If you’re on one of these medications and your sex drive has disappeared, that connection is worth exploring with your prescriber. Alternatives like bupropion (Wellbutrin) and mirtazapine (Remeron) are significantly less likely to cause sexual side effects. In some cases, switching medications or adjusting the dose can restore desire without sacrificing the mental health benefits. Blood pressure medications, hormonal birth control, and certain anti-anxiety drugs can also dampen libido, though the effects vary widely between individuals.
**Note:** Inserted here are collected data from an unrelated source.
-- ==== Sys2Proof/Safety.lean ====
section
/-! DEFINITION. What a lawful state is, in the terms the statements use: one predicate for each invariant of the spec. -/

namespace Sys2Proof.Machine

/-! ## Bounds and order -/

/-- The numbers of the spec: starvation count (R8), queue (R18), pin count (R44), retire buffer (R48), P and C (R147),
dirty threshold (R164). -/
def State.WithinBounds (s : State) : Prop :=
  s.fp.starvation ≤ 16 ∧ s.oq.queue.length ≤ 64 ∧ s.ft.retire.length ≤ 8 ∧ s.rw.produce < 480 ∧ s.consume < 480
    ∧ s.ci.held.pinCount ≤ 3 ∧ s.ci.held.dirtyThreshold ≤ 1024

/-! ## Alarms (R143, R144) -/

/-- The alert record names the highest-priority kind RAISED and not HELD with its first value, or NONE with 0, and
ALERT_N is asserted exactly when there is such a kind. -/
def State.AlertFollowsTable (s : State) : Prop :=
  s.tau.alertKind = AlarmKind.all.find? (fun k => (s.alarm k).raised && !(s.alarm k).held)
    ∧ s.tau.alertValue = (match s.tau.alertKind with | none => 0#32 | some k => (s.alarm k).first)
    ∧ (s.tau.alertAsserted = true ↔ ∃ k, (s.alarm k).raised = true ∧ (s.alarm k).held = false)

/-! ## Flow entries -/

/-- The sum rule of one entry (R69): while none of the eight counters has saturated, accepted is the sum of the others. -/
def FlowEntry.SumRule (e : FlowEntry) : Prop :=
  (∀ t ∈ [Tally.accepted, .anchors, .inOrder, .ahead, .reorderedIn, .duplicates, .stale, .unsequenced],
      e.tally t < 4294967295) →
    e.tally .accepted = e.tally .anchors + e.tally .inOrder + e.tally .ahead + e.tally .reorderedIn
      + e.tally .duplicates + e.tally .stale + e.tally .unsequenced

/-- Every valid entry keeps the sum rule (R69). -/
def State.SumRuleHolds (s : State) : Prop := ∀ i, (s.flow i).valid = true → (s.flow i).SumRule

/-- The pin count is legal (R44), every valid entry stands in the set of its key, and no two hold one key (R28, R35). -/
def State.KeysUnique (s : State) : Prop :=
  s.ci.held.pinCount ≤ 3 ∧
  (∀ i < 1024, (s.flow i).valid = true → i / 4 = setIndex (s.flow i).port (s.flow i).tag) ∧
  ∀ i < 1024, ∀ j < 1024, (s.flow i).valid = true → (s.flow j).valid = true →
    (s.flow i).port = (s.flow j).port → (s.flow i).tag = (s.flow j).tag → i = j

/-- The due list and the entries hold the same due times, and a flow has one exactly when it is TRACKING under a
non-zero cycle period (R111, R112). -/
def State.DueListAgrees (s : State) : Prop :=
  ∀ i < 1024, s.cm.due.find? i = (s.flow i).due ∧
    ((s.flow i).due.isSome = true ↔ (s.flow i).state = .tracking ∧ (s.profileOf (s.flow i)).period ≠ 0)

/-! ## Rings and slots -/

/-- Every slot that holds a frame is a slot of an enabled ring (R86), and the slot table has its canonical form. -/
def State.OccupiedSlotsEnabled (s : State) : Prop :=
  s.tt.wf .empty = true ∧ (∀ r, (s.ring r).slots ≤ 256) ∧
  ∀ n, s.tt.get .empty n ≠ .empty → (s.ring (n / 256)).enabled = true ∧ n % 256 < (s.ring (n / 256)).slots
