/-- CLEAR_FLOW (R132) and EVICT_FLOW (R49, R50) of flow A: BAD_ARGUMENT for an index above 1023 or an entry that is not
valid, an entry that fails its check being faulted first (R51, R52); a cleared entry keeps all but its counters; an evicted one is VACANT with its generation kept, retired if it was
dirty; NO_ROOM, and nothing evicted, when the retire buffer is full. The drain number of the record is log 20's. -/
def Obligations.FlowCommandsActOnTheirEntry : Prop :=
  ∀ (s v : State) (o : Observation) (a : Nat), a = (v.imageByte 2).toNat + 256 * (v.imageByte 3).toNat →
    (∀ k ∈ [MailboxCommand.clearFlow, .evictFlow], s.TakesCommand k o v →
      (1024 ≤ a ∨ ((v.flow a).checkOk = true ∧ (v.flow a).valid = false)) →
      ∃ u : State, exec (if k = MailboxCommand.clearFlow then Instr.clearFlow else Instr.evictFlow) s = .next (u.settle v) ∧
        AnswersAtTake v u .badArgument ∧ u.ft = v.ft ∧ u.cm = v.cm ∧ u.tau = v.tau) ∧
    (∀ k ∈ [MailboxCommand.clearFlow, .evictFlow], s.TakesCommand k o v → a < 1024 → (v.flow a).checkOk = false →
      ∃ u : State, exec (if k = MailboxCommand.clearFlow then Instr.clearFlow else Instr.evictFlow) s = .next (u.settle v) ∧
        AnswersAtTake v u .badArgument ∧ u.flow a = vacantEntry ((v.flow a).generation + 1) ∧
        u.ft = (v.checked a).ft ∧ u.cm = (v.checked a).cm ∧ u.tau = (v.checked a).tau) ∧
    (s.TakesCommand .clearFlow o v → a < 1024 → (v.flow a).checkOk = true → (v.flow a).valid = true →
      ∃ u : State, exec .clearFlow s = .next (u.settle v) ∧ AnswersAtTake v u .done ∧ u.cm = v.cm ∧ u.tau = v.tau ∧
        u.flow a = { v.flow a with
          tallies := ⟨[]⟩, worstResidence := 0, lateRun := 0, misses := 0, faultMask := 0#16, dirty := true } ∧
        ∀ j, j ≠ a → u.flow j = v.flow j) ∧
    (s.TakesCommand .evictFlow o v → a < 1024 → (v.flow a).checkOk = true → (v.flow a).valid = true →
      ((v.flow a).dirty = true → v.ft.retire.length < 8) →
      ∃ u : State, exec .evictFlow s = .next (u.settle v) ∧ AnswersAtTake v u .done ∧
        (u.flow a).state = .vacant ∧ (u.flow a).generation = (v.flow a).generation ∧ u.cm.due.find? a = none ∧
        (∀ j, j ≠ a → u.flow j = v.flow j ∧ u.cm.due.find? j = v.cm.due.find? j) ∧
        u.agg .evictions = min (v.agg .evictions + 1) 4294967295 ∧
        u.ft.retire = v.ft.retire ++ (if (v.flow a).dirty then
          [{ type := .retire .commanded, index := a, entry := v.flow a, drainNumber := v.rw.drainNumber,
             time := v.cm.timeBase }] else [])) ∧
    (s.TakesCommand .evictFlow o v → a < 1024 → (v.flow a).checkOk = true → (v.flow a).valid = true →
      (v.flow a).dirty = true → 8 ≤ v.ft.retire.length →
      ∃ u : State, exec .evictFlow s = .next (u.settle v) ∧ AnswersAtTake v u .noRoom ∧ u.ft = v.ft ∧ u.cm = v.cm ∧
        u.tau = v.tau)

/-- The commands that stay in flight (R134, R159, R174, R175): CLEAR_ALL before index 0 of its walk; INTERROGATE with the
record it built of its entry, VACANT with the generation advanced where that fails its check (R52); RELOAD_CONFIG with its reload begun, or waiting behind the load in progress; RESTART
(R13, R27, R54, R108, R126, R146, R162) in LOADING with an INITIAL load, every block but the link, memory, the settings,
the time base, the sight start and P at its reset values; that a pending INTERROGATE record goes too is the model's choice
(log 21). -/
def Obligations.CommandsInFlightStart : Prop :=
  ∀ (s v : State) (o : Observation) (a : Nat) (tag : BitVec 8), tag = v.imageByte 0 →
    a = (v.imageByte 2).toNat + 256 * (v.imageByte 3).toNat →
    (s.TakesCommand .clearAll o v → exec .clearAll s = .next (State.settle
      { v with ci := { v.ci with lastTag := tag, inFlight := some (.clearAll 0, tag) } } v)) ∧
    (∀ x : ReportRecord, x = { type := .interrogate tag, index := a, drainNumber := v.rw.drainNumber,
                               time := v.cm.timeBase,
                               entry := if (v.flow a).valid then v.flow a else vacantEntry (v.flow a).generation } →
      s.TakesCommand .interrogate o v → a < 1024 → (v.flow a).checkOk = true → exec .interrogate s = .next (State.settle
        { v with
          ci := { v.ci with lastTag := tag, inFlight := some (.interrogate, tag) }
          rw := { v.rw with interrogate := some x } } v)) ∧
    (∀ x : ReportRecord, x = { type := .interrogate tag, index := a, drainNumber := v.rw.drainNumber,
                               time := v.cm.timeBase, entry := vacantEntry ((v.flow a).generation + 1) } →
      s.TakesCommand .interrogate o v → a < 1024 → (v.flow a).checkOk = false →
      exec .interrogate s = .next (State.settle
        { v.checked a with
          ci := { v.ci with lastTag := tag, inFlight := some (.interrogate, tag) }
          rw := { v.rw with interrogate := some x } } v)) ∧
    (s.TakesCommand .interrogate o v → 1024 ≤ a → ∃ u : State, exec .interrogate s = .next (u.settle v) ∧
      AnswersAtTake v u .badArgument ∧ u.ft = v.ft ∧ u.cm = v.cm ∧ u.tau = v.tau ∧ u.rw.interrogate = v.rw.interrogate) ∧
    (s.TakesCommand .reloadConfig o v → v.ci.load ≠ none → exec .reloadConfig s = .next (State.settle
      { v with ci := { v.ci with
          lastTag := tag, inFlight := some (.reloadConfig, tag), reloadWaiting := some .command } } v)) ∧
    (s.TakesCommand .reloadConfig o v → v.ci.load = none → ∃ u : State, exec .reloadConfig s = .next (u.settle v) ∧
      u = { v with
        tau := u.tau
        ci := { v.ci with
          lastTag := tag, inFlight := some (.reloadConfig, tag), loadReads := [],
          load := some { kind := .reload .command, issued := false } } } ∧
      (∀ k, u.alarm k = v.alarm k) ∧
      ∀ c, u.agg c = if c = .configReloads then min (v.agg c + 1) 4294967295 else v.agg c) ∧
    (s.TakesCommand .restart o v →
    ∃ u : State, exec .restart s = .next (u.settle v) ∧ u.mem = s.mem ∧ u.pending = s.pending ∧
      u.ci = { v.ci with
        lastTag := v.imageByte 0, part := .loading, inFlight := some (.restart, v.imageByte 0),
        load := some { kind := .initial, issued := false }, loadReads := [], reloadWaiting := none } ∧
      u.oq = State.reset.oq ∧ u.ft = State.reset.ft ∧ u.tt = State.reset.tt ∧ u.tau = State.reset.tau ∧
      u.cm = { v.cm with due := ⟨[]⟩ } ∧
      u.rw.produce = v.rw.produce ∧ u.rw.drain = .idle ∧ u.rw.drainNumber = 0#16 ∧ u.rw.drainOwed = false ∧
      u.rw.statusPending = false ∧ u.rw.job = none ∧ u.rw.interrogate = none ∧
      u.fp.straps = s.fp.straps ∧ u.fp.slPort = s.fp.slPort ∧ u.fp.starvation = 0 ∧
      (∀ t, s.fp.request = some (.forwarded t) → u.fp.request = s.fp.request) ∧
      (∀ t l, s.fp.request = some (.injected t l) → u.fp.request = some (.injected t false)) ∧
      (s.fp.request = none → u.fp.request = none) ∧ (s.fp.ret = none → u.fp.ret = none) ∧
      (∀ r, s.fp.ret = some r → u.fp.ret = some { r with owner := if r.owner = .switchSide then .switchSide else .dropped }))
Why There’s No True Aphrodisiac
Sexual desire is one of the most complex processes in the body, involving hormones, brain chemistry, emotional state, relationship dynamics, stress levels, sleep quality, and physical health all at once. That’s why no single drug produces the dramatic, instant effect people imagine when they search for something that “makes you horny.” The drugs that exist work gradually, modestly, and only in people whose low desire has a physiological component. For many people, the causes of low libido are situational: stress, exhaustion, relationship conflict, or medication side effects. No pill bypasses those factors.
The most effective approach for most people is identifying what’s suppressing desire in the first place, whether that’s a medication, a hormonal imbalance, chronic stress, or poor sleep, and addressing it directly. Prescription libido drugs fill a real gap for people with a specific medical diagnosis, but they’re not recreational enhancers and won’t turn a normal sex drive into a supercharged one.